Os rohingyas são uma minoria muçulmana de Mianmar, país de maioria budista que não os reconhece como grupo populacional independente com direito à cidadania. Antes do grande êxodo em agosto de 2017, cerca de um milhão de rohingyas vivia em Mianmar. Eles fugiram depois de suas aldeias terem sido destruídas e, de acordo com relatórios da ONU, milhares de mulheres e homens foram violentados, torturados e assassinados. O genocídio ocorreu depois que militantes rohingyas atacaram delegacias de polícia e mataram policiais.

Aqui no campo, elas vivem agora em habitações das mais simples, construídas com varas de bambu e lonas de plástico. Barraco ao lado de barraco, espalhados por uma área de 26 quilômetros quadrados. “Quando cheguei aqui, fiquei chocada”, diz Alexa Mekonen.
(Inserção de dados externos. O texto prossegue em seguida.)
-- ==== Sys2Proof/Laws/State.lean ====
section
/-! SUPPORT. What each named update of State does to each of its fields: the one that it sets takes the new value, every
other keeps its own. -/

namespace Sys2Proof.Machine

variable (s : State)

/-! regSet -/
@[simp] theorem regSet_regs (o : Nat) (v : Word) : (regSet s o v).regs = tset (regReset o) s.regs o v := rfl
@[simp] theorem regSet_shadows (o : Nat) (v : Word) : (regSet s o v).shadows = s.shadows := rfl
@[simp] theorem regSet_holds (o : Nat) (v : Word) : (regSet s o v).holds = s.holds := rfl
@[simp] theorem regSet_mem (o : Nat) (v : Word) : (regSet s o v).mem = s.mem := rfl
@[simp] theorem regSet_memq (o : Nat) (v : Word) : (regSet s o v).memq = s.memq := rfl
@[simp] theorem regSet_cores (o : Nat) (v : Word) : (regSet s o v).cores = s.cores := rfl
@[simp] theorem regSet_fns (o : Nat) (v : Word) : (regSet s o v).fns = s.fns := rfl
@[simp] theorem regSet_sectors (o : Nat) (v : Word) : (regSet s o v).sectors = s.sectors := rfl
@[simp] theorem regSet_jobs (o : Nat) (v : Word) : (regSet s o v).jobs = s.jobs := rfl
@[simp] theorem regSet_zombies (o : Nat) (v : Word) : (regSet s o v).zombies = s.zombies := rfl
@[simp] theorem regSet_encQ (o : Nat) (v : Word) : (regSet s o v).encQ = s.encQ := rfl
@[simp] theorem regSet_passes (o : Nat) (v : Word) : (regSet s o v).passes = s.passes := rfl
@[simp] theorem regSet_xfers (o : Nat) (v : Word) : (regSet s o v).xfers = s.xfers := rfl
@[simp] theorem regSet_batches (o : Nat) (v : Word) : (regSet s o v).batches = s.batches := rfl
@[simp] theorem regSet_zeroing (o : Nat) (v : Word) : (regSet s o v).zeroing = s.zeroing := rfl
@[simp] theorem regSet_day (o : Nat) (v : Word) : (regSet s o v).day = s.day := rfl
@[simp] theorem regSet_keeper (o : Nat) (v : Word) : (regSet s o v).keeper = s.keeper := rfl
@[simp] theorem regSet_eicStack (o : Nat) (v : Word) : (regSet s o v).eicStack = s.eicStack := rfl
@[simp] theorem regSet_start (o : Nat) (v : Word) : (regSet s o v).start = s.start := rfl
@[simp] theorem regSet_maint (o : Nat) (v : Word) : (regSet s o v).maint = s.maint := rfl
@[simp] theorem regSet_sched (o : Nat) (v : Word) : (regSet s o v).sched = s.sched := rfl
@[simp] theorem regSet_pke (o : Nat) (v : Word) : (regSet s o v).pke = s.pke := rfl
@[simp] theorem regSet_fab (o : Nat) (v : Word) : (regSet s o v).fab = s.fab := rfl
@[simp] theorem regSet_ftime (o : Nat) (v : Word) : (regSet s o v).ftime = s.ftime := rfl
@[simp] theorem regSet_outputs (o : Nat) (v : Word) : (regSet s o v).outputs = s.outputs := rfl
@[simp] theorem regSet_free (o : Nat) (v : Word) : (regSet s o v).free = s.free := rfl
@[simp] theorem regSet_pending (o : Nat) (v : Word) : (regSet s o v).pending = s.pending := rfl
@[simp] theorem regSet_sramPoison (o : Nat) (v : Word) : (regSet s o v).sramPoison = s.sramPoison := rfl
@[simp] theorem regSet_poison0 (o : Nat) (v : Word) : (regSet s o v).poison0 = s.poison0 := rfl
@[simp] theorem regSet_poison1 (o : Nat) (v : Word) : (regSet s o v).poison1 = s.poison1 := rfl
@[simp] theorem regSet_memSeq (o : Nat) (v : Word) : (regSet s o v).memSeq = s.memSeq := rfl
@[simp] theorem regSet_moves (o : Nat) (v : Word) : (regSet s o v).moves = s.moves := rfl
@[simp] theorem regSet_moveSeq (o : Nat) (v : Word) : (regSet s o v).moveSeq = s.moveSeq := rfl
@[simp] theorem regSet_bankScrub (o : Nat) (v : Word) : (regSet s o v).bankScrub = s.bankScrub := rfl
@[simp] theorem regSet_dramScrub (o : Nat) (v : Word) : (regSet s o v).dramScrub = s.dramScrub := rfl
@[simp] theorem regSet_bufEvents (o : Nat) (v : Word) : (regSet s o v).bufEvents = s.bufEvents := rfl
@[simp] theorem regSet_jobSeq (o : Nat) (v : Word) : (regSet s o v).jobSeq = s.jobSeq := rfl
@[simp] theorem regSet_gddrUsed (o : Nat) (v : Word) : (regSet s o v).gddrUsed = s.gddrUsed := rfl
@[simp] theorem regSet_hbmUsed (o : Nat) (v : Word) : (regSet s o v).hbmUsed = s.hbmUsed := rfl
@[simp] theorem regSet_passSeq (o : Nat) (v : Word) : (regSet s o v).passSeq = s.passSeq := rfl
@[simp] theorem regSet_kseTurn (o : Nat) (v : Word) : (regSet s o v).kseTurn = s.kseTurn := rfl
@[simp] theorem regSet_xferSeq (o : Nat) (v : Word) : (regSet s o v).xferSeq = s.xferSeq := rfl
Isso foi no início de abril de 2018: “Meu primeiro pensamento foi: que multidão!” E faltava-lhes tudo: comida, água, eletricidade e qualquer infraestrutura que tornasse suportável a vida nesta metrópole improvisada. Alexa Mekonen ficou feliz de poder começar a trabalhar na mesma hora.

Numa primeira fase, logo após a chegada dos primeiros refugiados, a organização Helvetas distribuiu kits de ajuda de emergência contendo, entre outras coisas, sabão e recipientes para água. Meio ano mais tarde, a organização suíça de ajuda ao desenvolvimento começou a apoiar os rohingyas para além das medidas de emergência de curto prazo. Durante as primeiras semanas de trabalho de Alexa Mekonen, a Helvetas construiu 320 sanitários ligados a grandes tanques nos quais as fezes são depositadas. E é ali que o biogás utilizado é produzido.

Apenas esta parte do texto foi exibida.